The Beauty of Weak Signals ✦ Creative Complexity, strategic design from Berlin

What makes a good idea

I spent much of my work life at Jung von Matt, a German creative agency known for its pop-culturally iconic campaigns. I was not working on the campaign teams (UX & digital products instead), and in this environment, I (and probably my bosses as well) wouldn’t even consider me particularly “creative”. Being creative in a creative agency means continuously generating and iterating story-driven ideas that tend to be weird, eccentric, unlikely, irrational, surreal — or intensely emotional.

The most important thing I took away from years of working in this environment was an understanding that really good ideas are often based on observations of unspoken truths. Unspoken because people feel ashamed of them or simply can’t put their feelings into words.

If you are unfamiliar, these observations are called “insights”.

To give you some examples, here are three ads that I personally enjoy. Obviously, their writing and production are (were) impeccable. But apart from that, they all share a truth at the core of their ideas, an observation about the audience they try to reach.

“Like a Girl” by Leo Burnett for P&G Always features two insights: One — as mentioned in the ad — is that a girl’s self-esteem plummets with puberty. The other one is that femininity is used as an insult for behavior perceived as weak or sensitive.

The insight of “You’re Not You When You’re Hungry” by BBDO for Snickers is that people’s behavior changes (declines) when their blood sugar levels drop.

“Dumb Ways to Die” by McCann for Metro Trains Australia oozes frustration about the number of people getting injured or even dying in very easily preventable public transport accidents.
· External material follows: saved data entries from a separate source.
-- ==== Sys2Proof/Laws/Steps.lean ====
section
/-! SUPPORT. What one step can do to the part, said once: the event rules of a running part, and a case principle over every
row of the table and the tick. -/

namespace Sys2Proof.Machine

/-- A running part, as the model's test and as the statements' condition. -/
theorem Chip.running_iff (c : Chip) : c.running = true ↔ c.Running := by
  simp [Chip.running, Chip.Running]

/-- An event of the running part. -/
theorem Chip.whenRunning_eq {c : Chip} (h : c.Running) (f : Chip → Chip) : c.whenRunning f = f c := by
  simp [Chip.whenRunning, c.running_iff.2 h]

/-- The event of a schedule that runs. -/
theorem Chip.whenDue_eq {c : Chip} (h : c.Running) {due : Nat} (f : Chip → Chip) :
    c.whenDue (some due) f = f { c with now := max c.now due } := by
  simp [Chip.whenDue, c.running_iff.2 h, Chip.atInstant]

/-- An event that needs the running part either leaves the part or is taken by a running part. -/
theorem Chip.whenRunning_ind {P : Chip → Prop} {c : Chip} {f : Chip → Chip} (same : P c) (acts : c.Running → P (f c)) :
    P (c.whenRunning f) := by
  by_cases h : c.Running
  · rw [c.whenRunning_eq h]; exact acts h
  · have : c.running = false := by simpa [← c.running_iff] using h
    simpa [Chip.whenRunning, this] using same

/-- The event of a schedule either leaves the part or is taken by a running part at a later instant. -/
theorem Chip.whenDue_ind {P : Chip → Prop} {c : Chip} {due : Option Nat} {f : Chip → Chip} (same : P c)
    (acts : ∀ d now, c.Running → due = some d → now = max c.now d → P (f { c with now := now })) : P (c.whenDue due f) := by
  by_cases h : c.Running
  · cases due with
    | none => simpa [Chip.whenDue] using same
    | some d => rw [c.whenDue_eq h]; exact acts d _ h rfl rfl
  · have : c.running = false := by simpa [← c.running_iff] using h
    simpa [Chip.whenDue, this] using same

/-- What one step can do to the part. -/
theorem step_cases {P : Chip → Prop} {q : List Instr} {c : Chip} {t : State} (h : step { pending := q, chip := c } = .next t) (same : P c) (tick : P c.tick)
    (handOn : ∀ b order, c.Running → P (c.handOn order (c.ulr.take b).1))
    (clearHunt : c.Running → P c.clearHunt)
    (control : ∀ order p, c.Running → P (c.clearHunt.acceptControl order p))
    (setupFrame : ∀ p, c.Running → P (c.clearHunt.acceptSetup p))
    (setup : ∀ p, c.Running → P (c.acceptSetup p))
    (hold : ∀ now order, c.Running → c.ulr.link = .live → P (({ c with now := now } : Chip).enterHold order))
    (failsafe : ∀ now order, c.Running → c.ulr.link = .hold →
      P (({ c with now := now } : Chip).enterFailsafe order))
    (refresh : ∀ now order, c.Running → c.ulr.refreshDue.isSome = true →
      P (({ c with now := now } : Chip).refreshed order))
    (arm : ∀ now, c.Running → P (({ c with now := now } : Chip).arm))
    (reversal : ∀ now a, c.Running → P (({ c with now := now } : Chip).endReversal a))
    (pulse : ∀ now next, c.Running →
      P { c with now := now, stm := c.stm.startPulse c.tables next })
    (pulseEnd : ∀ a, P { c with stm := c.stm.endPulse a })
    (spool : ∀ start, c.Running → P (c.spoolPulse start))
    (timebase : ∀ now, c.Running → P (({ c with now := now } : Chip).advanceTimebase))
    (brakeHold : ∀ now, c.Running → P (({ c with now := now } : Chip).stopBrakeHold.relight))
    (measurement : ∀ now r order, q.head? = some (.measurementCompletion r order) → c.Running → P (({ c with now := now } : Chip).measurement r order))
    (window : ∀ now, c.Running → P { c with now := now, btm := c.btm.endWindow })
    (foldback : ∀ now, c.Running → P { c with now := now, btm := { c.btm with foldback := none } })
    (dormant : ∀ now, c.Running → P (({ c with now := now } : Chip).enterDormant))
    (park : ∀ now, c.Running → P (({ c with now := now } : Chip).parkExpiry))
    (returnSent : c.Running → P c.returnSent)
    (accessorySent : c.Running → P { c with atx := c.atx.complete })
    (storeDone : ∀ now, c.Running → c.sup.store.isSome = true → P (({ c with now := now } : Chip).completeStore))
    (switches : ∀ mask value, c.Running → P (c.putSwitches mask value))
    (cold : P (c.resetTo .cold)) (warm : P (c.resetTo .warm))
    (release : ∀ bench, c.held.isSome = true → P (c.release bench)) : P t.chip := by
  have hs : ∀ code q ps, P (c.setupCommand code q ps) := fun _ _ _ => Chip.whenRunning_ind same (setup _)
  have hw : ∀ mask value, P (c.whenRunning fun c => c.putSwitches mask value) :=
    fun _ _ => Chip.whenRunning_ind same (switches _ _)
  cases q with
  | nil => obtain rfl := Host.Outcome.next.inj h; exact tick
  | cons i rest =>
    cases i <;> obtain rfl := Host.Outcome.next.inj h <;> dsimp only [State.onChip]
    case controlFrameAccepted =>
      exact Chip.whenRunning_ind same fun hr => control _ _ hr
    case setupFrameAccepted =>
      exact Chip.whenRunning_ind same fun hr => setupFrame _ hr
    case uplinkByteTaken =>
      exact Chip.whenRunning_ind same fun hr => handOn _ _ hr
    case candidateDiscarded =>
      refine Chip.whenRunning_ind same fun hr => ?_
      split
      · exact handOn _ _ hr
      · exact same
    case faultedCharacter =>
      exact Chip.whenRunning_ind same clearHunt
    case entryIntoHold =>
      show P (if c.ulr.link = .live then _ else c)
      split
      · exact Chip.whenDue_ind same fun _ _ hr _ _ => hold _ _ hr ‹_›
      · exact same
    case entryIntoFailsafe =>
      show P (if c.ulr.link = .hold then _ else c)
      split
      · exact Chip.whenDue_ind same fun _ _ hr _ _ => failsafe _ _ hr ‹_›
      · exact same
    case refresh =>
      exact Chip.whenDue_ind same fun _ _ hr hd _ => refresh _ _ hr (by simp [hd])
    case armingTimerExpiry =>
      exact Chip.whenDue_ind same fun _ _ hr _ _ => arm _ hr
    case reverseDelayExpiry =>
      exact Chip.whenDue_ind same fun _ _ hr _ _ => reversal _ _ hr
    case pulseStart =>
      exact Chip.whenDue_ind same fun _ _ hr _ _ => pulse _ _ hr
    case servoPulseEnd => exact pulseEnd _
    case spoolPulse =>
      refine Chip.whenRunning_ind same fun hr => ?_
      split
      · exact spool _ hr
      · exact same
    case lightTimebaseEvent =>
      exact Chip.whenDue_ind same fun _ _ hr _ _ => timebase _ hr
    case brakeHoldExpiry =>
      exact Chip.whenDue_ind same fun _ _ hr _ _ => brakeHold _ hr
    case measurementCompletion =>
      exact Chip.whenDue_ind same fun _ _ hr _ _ => measurement _ _ _ rfl hr
    case endOfStartUpWindow =>
      exact Chip.whenDue_ind same fun _ _ hr _ _ => window _ hr
    case foldbackTimerExpiry =>
      exact Chip.whenDue_ind same fun _ _ hr _ _ => foldback _ hr
    case cutoffTimerExpiry =>
      exact Chip.whenDue_ind same fun _ _ hr _ _ => dormant _ hr
    case parkTimerExpiry =>
      exact Chip.whenDue_ind same fun _ _ hr _ _ => park _ hr
    case returnTransmitCompletion =>
      exact Chip.whenRunning_ind same returnSent
    case accessoryTransmitCompletion =>
      refine Chip.whenRunning_ind same fun hr => ?_
      split
      · exact accessorySent hr
      · exact same
    case storeCompletion =>
      refine Chip.whenDue_ind same fun d _ hr hd _ => storeDone _ hr ?_
      cases hst : c.sup.store <;> simp_all
    case coldReset => exact cold
    case warmReset =>
      show P (if c.held = some .cold then c else c.resetTo .warm)
      split
      · exact same
      · exact warm
    case resetRelease =>
      show P (if c.held.isSome then _ else c)
      split
      · exact release _ ‹_›
      · exact same
    all_goals first | exact hs _ _ _ | exact hw _ _

end Sys2Proof.Machine
end

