-- ==== Sys2Proof/Laws/Budget.lean ====
section
/-! SUPPORT. The division of the budget (R154, R155), and the scaling of a class to its grant (R75, R101, R126). -/

namespace Sys2Proof.Machine

/-- Three floored shares of A by weight stay within A. -/
theorem sum_floor (a w1 w2 w3 : Nat) : a * w1 / (w1 + w2 + w3) + a * w2 / (w1 + w2 + w3) + a * w3 / (w1 + w2 + w3) ≤ a := by
  rcases Nat.eq_zero_or_pos (w1 + w2 + w3) with h | h
  · rw [h]; simp
  · have e : ∀ x y n : Nat, x / n + y / n ≤ (x + y) / n := fun _ _ _ => Nat.div_add_div_le_add_div ..
    have h1 := e (a * w1) (a * w2) (w1 + w2 + w3)
    have h2 := e (a * w1 + a * w2) (a * w3) (w1 + w2 + w3)
    have h3 : (a * w1 + a * w2 + a * w3) / (w1 + w2 + w3) = a := by
      rw [← Nat.mul_add, ← Nat.mul_add]; exact Nat.mul_div_cancel _ h
    omega

/-- The shares of a round stay within A. -/
theorem shares_total_le (a : Nat) (w : Shares) (s : Members) : ((sharesOf a w s).within s).total ≤ a := by
  have := sum_floor a (if s.drive then w.drive else 0) (if s.winch then w.winch else 0) (if s.lights then w.lights else 0)
  simp only [sharesOf, Shares.within, Shares.total] at *
  rcases s with ⟨s1, s2, s3⟩
  cases s1 <;> cases s2 <;> cases s3 <;> simp_all

/-- The demands of those who leave a round stay within A. -/
theorem leavers_le (a : Nat) (d w : Shares) (s : Members) : (d.within (leaversOf d (sharesOf a w s) s)).total ≤ a := by
  have h := shares_total_le a w s
  refine Nat.le_trans ?_ h
  rcases s with ⟨s1, s2, s3⟩
  simp only [leaversOf, Shares.within, Shares.total]
  cases s1 <;> cases s2 <;> cases s3 <;> simp <;> (repeat' split) <;> omega

/-- The total of two grants together. -/
theorem Shares.total_plus (x y : Shares) : (x.plus y).total = x.total + y.total := by
  simp [Shares.plus, Shares.total]; omega

/-- The rounds grant at most A. -/
theorem rounds_le (d w : Shares) (n : Nat) : ∀ (a : Nat) (s : Members), (rounds d w n a s).total ≤ a := by
  induction n with
  | zero => intro a s; simp [rounds, Shares.total]
  | succ n ih =>
    intro a s
    simp only [rounds]
    split
    · exact shares_total_le a w s
    · rw [Shares.total_plus]
      have h1 := leavers_le a d w s
      have h2 := ih (a - (d.within (leaversOf d (sharesOf a w s) s)).total) (s.without (leaversOf d (sharesOf a w s) s))
      omega

/-- A division grants at most A. -/
theorem divideBudget_le (a : Nat) (d w : Shares) : (divideBudget a d w).total ≤ a := by
  unfold divideBudget; split
  · assumption
  · exact rounds_le _ _ _ _ _

/-- A division keeps the four grants within the budget in force. -/
theorem Chip.bok_division (c : Chip) (b : Nat) (l : Level) : (c.division b l).Ok := by
  unfold Chip.division Bga.Ok
  dsimp only
  have h := divideBudget_le (b - c.steerGrant b) c.demands (c.weights l)
  have h2 : c.steerGrant b ≤ b := by unfold Chip.steerGrant; split <;> omega
  unfold Shares.total at h
  omega

/-! ### Scaling -/

/-- Scaling never raises a value. -/
theorem scaleTo_le (g d x : Nat) : scaleTo g d x ≤ x := by
  unfold scaleTo
  split
  · exact Nat.le_refl _
  · rename_i h
    have hd : 0 < d := by omega
    have hk : g * 1000 / d ≤ 1000 := by
      apply Nat.le_of_lt_succ
      rw [Nat.div_lt_iff_lt_mul hd]; nlinarith
    calc x * (g * 1000 / d) / 1000 ≤ x * 1000 / 1000 := Nat.div_le_div_right (Nat.mul_le_mul_left x hk)
      _ = x := Nat.mul_div_cancel _ (by omega)

/-- A scaled value stays within its part of the grant, unless the demand fits. -/
theorem scaleTo_mul (g d x : Nat) : scaleTo g d x * (1000 * d) ≤ x * g * 1000 ∨ d ≤ g := by
  unfold scaleTo
  split
  · right; assumption
  · left
    rename_i h
    have hd : 0 < d := by omega
    have h1 : g * 1000 / d * d ≤ g * 1000 := Nat.div_mul_le_self _ _
    have h2 : x * (g * 1000 / d) / 1000 * 1000 ≤ x * (g * 1000 / d) := Nat.div_mul_le_self _ _
    calc x * (g * 1000 / d) / 1000 * (1000 * d) = (x * (g * 1000 / d) / 1000 * 1000) * d := by ring
      _ ≤ x * (g * 1000 / d) * d := Nat.mul_le_mul_right _ h2
      _ = x * (g * 1000 / d * d) := by ring
      _ ≤ x * (g * 1000) := Nat.mul_le_mul_left _ h1
      _ = x * g * 1000 := by ring

/-- Two values scaled together stay within the grant. -/
theorem scaleTo_pair_le (g d x y p q : Nat) (h : d = x * p + y * q) : scaleTo g d x * p + scaleTo g d y * q ≤ g := by
  by_cases hg : d ≤ g
  · simp only [scaleTo, if_pos hg]; omega
  · have h1 := (scaleTo_mul g d x).resolve_right hg
    have h2 := (scaleTo_mul g d y).resolve_right hg
    have hd : 0 < d := by omega
    have : (scaleTo g d x * p + scaleTo g d y * q) * (1000 * d) ≤ g * (1000 * d) := by
      calc (scaleTo g d x * p + scaleTo g d y * q) * (1000 * d) = scaleTo g d x * (1000 * d) * p + scaleTo g d y * (1000 * d) * q := by ring
        _ ≤ x * g * 1000 * p + y * g * 1000 * q := Nat.add_le_add (Nat.mul_le_mul_right _ h1) (Nat.mul_le_mul_right _ h2)
        _ = g * (1000 * (x * p + y * q)) := by ring
        _ = g * (1000 * d) := by rw [← h]
    exact Nat.le_of_mul_le_mul_right this (by omega)

end Sys2Proof.Machine
end

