-- ==== Sys2Proof/Tests/Slice0.lean ====
section
/-! SUPPORT. Checks of the model on small fixed cases: ill-formed commands, the worked examples of the spec, and for each
statement with hypotheses a state and operands that meet them. -/

set_option Elab.async false

namespace Sys2Proof.Tests

open Sys2Proof.Machine

/-! ## Small states -/

/-- The state after a few commands. -/
def after (s : State) (l : List Instr) : State :=
  l.foldl (fun t i => match exec i t with | .next u => u | .fault _ => t | .refused _ => t) s

/-- A control frame with the first three channels given and every other channel, the switches among them, low. -/
def sticks (steer throttle winch : Raw) : Vector Byte 19 :=
  controlPayload #v[steer, throttle, winch, 448#12, 448#12, 448#12, 448#12, 448#12, 448#12, 448#12, 448#12, 448#12] 0#8

/-- The link LIVE, the sticks centred, the drive ARMING. -/
def live : State := after .reset [.controlFrameAccepted (sticks 2048#12 2048#12 2048#12) []]

/-- The same, ARMED. -/
def armed : State := after live [.armingTimerExpiry]

/-- Both axles FORWARD under a grant. -/
def driving : State :=
  after armed [.controlFrameAccepted (sticks 2048#12 2648#12 2048#12) [], .measurementCompletion ⟨3800, 3800, 3800, 0, 11400, 0⟩ []]

/-- HOLD, and FAILSAFE. -/
def hold : State := after live [.entryIntoHold []]
def failsafe : State := after hold [.entryIntoFailsafe []]

/-- The mixer of `driving` with the front axle REVERSING. -/
def reversing : State :=
  driving.onChip fun c => { c with
    drm := { c.drm with front := { c.drm.front with state := .reversing, timer := some 700, left := some .reverse } } }

/-- `live` with a winch state, position and referenced flag. -/
def winchAt (st : WinchState) (p : Nat) (referenced : Bool) (r : Option Run) : State :=
  live.onChip fun c => { c with
    wnc := { c.wnc with state := st, position := p, referenced := referenced, run := r, holdOff := false } }

/-- PARKED on a LIVE link. -/
def parked : State := after live [.parkRequest true]

/-- The level CUTOFF, its interval running. -/
def cutoff : State := after live [.measurementCompletion ⟨2000, 2000, 2000, 0, 9000, 0⟩ []]

/-- A STORE in flight. -/
def storing : State := after live [.store []]

/-- The reply queue full behind a reply in transmission. -/
def busy : State :=
  after live [.identify 0#8 [], .identify 0#8 [], .identify 0#8 [], .identify 0#8 [], .identify 0#8 []]

/-- A candidate as far as its check byte. -/
def atCheck (bytes : List Byte) : State :=
  live.onChip fun c => { c with ulr := { c.ulr with hunt := .check, bytes := bytes } }

/-! ## Well-formedness -/

theorem test_refuses_repeated_order : Instr.wellFormed (.refresh [.stm, .stm]) = false := by decide +kernel
theorem test_refuses_repeated_order_control :
    Instr.wellFormed (.controlFrameAccepted (sticks 0#12 0#12 0#12) [.rtx, .rtx]) = false := by decide +kernel
theorem test_refuses_repeated_order_evaluation :
    Instr.wellFormed (.measurementCompletion ⟨0, 0, 0, 0, 0, 0⟩ [.bga, .drm, .bga]) = false := by decide +kernel
theorem test_refuses_short_setup : Instr.wellFormed (.setupFrameAccepted [0x10#8]) = false := by decide +kernel
theorem test_refuses_long_setup : Instr.wellFormed (.setupFrameAccepted (List.replicate 64 0#8)) = false := by decide +kernel
theorem test_refuses_long_parameters : Instr.wellFormed (.identify 0#8 (List.replicate 62 0#8)) = false := by decide +kernel
theorem test_refuses_named_store_qualifier : Instr.wellFormed (.unassignedCommand true 2#8 []) = false := by decide +kernel
theorem test_accepts_longest : Instr.wellFormed (.writeTable 4#8 (List.replicate 61 0#8)) = true := by decide +kernel
theorem test_no_word_spells_a_command : decodeTableWord 8 0x5C = none := rfl

/-! ## Worked examples of the spec -/

/-- R2: the CRC of 0x01 is the generator, and that of the kind/length byte of an IDENTIFY frame. -/
theorem test_crc : crc8 [0x01#8] = 0xA7#8 ∧ crc8 [0x82#8] = 0x3F#8 := by decide +kernel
I don’t know the behind the scenes of these campaigns. However, all insights could have come either from findings in research papers/industry reports or from pure observation. Often, it is a pingpong of both, iterating and inspiring each other. These findings were then embellished and expanded into funny and serious storytelling ideas while trying to further carve out their deeper truths.

Sensing weak signal

You may have noticed my choice of words in the previous paragraphs, speaking of truths, observations, findings, and insights.

In previous decades, having really good ideas was attributed to the concept of “creative genius,” implying that great ideas manifest out of nowhere. But the reality behind this is much more sobering: It’s gathering as much information about your objective as possible in the least amount of time and, most importantly — throughout your career — developing a sensibility for where to look, as narrow and as broadly as possible.

I call this information-gathering process “The Art of Gentle Stalking”. It includes, but is not limited to:

Embedding yourself and observing people in the setting of the task / product use
Active listening to family, friends and the people around you
Social listening like scanning reviews, signing up to niche forums and groups
Triggering Google autocomplete and branded WH-question searches
Shadowing individual user profiles on social media
Watching videos and listening to podcast
Following discussion threads about it
Being perceptive to what’s happening around you
Reflecting on your personal relation to the brand/product and/or its competitors
Honest and appreciative reflections on the strengths of competitors
Talk to the target audience in single and focus interview
Talking to your stakeholders and other team members about their reasoning
Studying research papers and industry reports
Studying first- and third-party party analytics & data
Applying a healthy amount of common sense

The reason I’m referring to stalking is because of the unhealthy amount of curiosity bordering obsessiveness needed to take in this (overwhelming) amount of information. 👁️ 👄 👁️

You are simultaneously tapping into multiple, multi-sensory, quantitive and qualitative sources. And if this wasn’t enough, may I remind you that this unhealthy amount of information won’t be processed and analyzed in a neutral environment. It will be prepared, prioritized and processed as food for thought by me (you, someone else) — a fallible, biased, opinionated human being with limited knowledge and a personal perspective warped by values, interests and life experiences.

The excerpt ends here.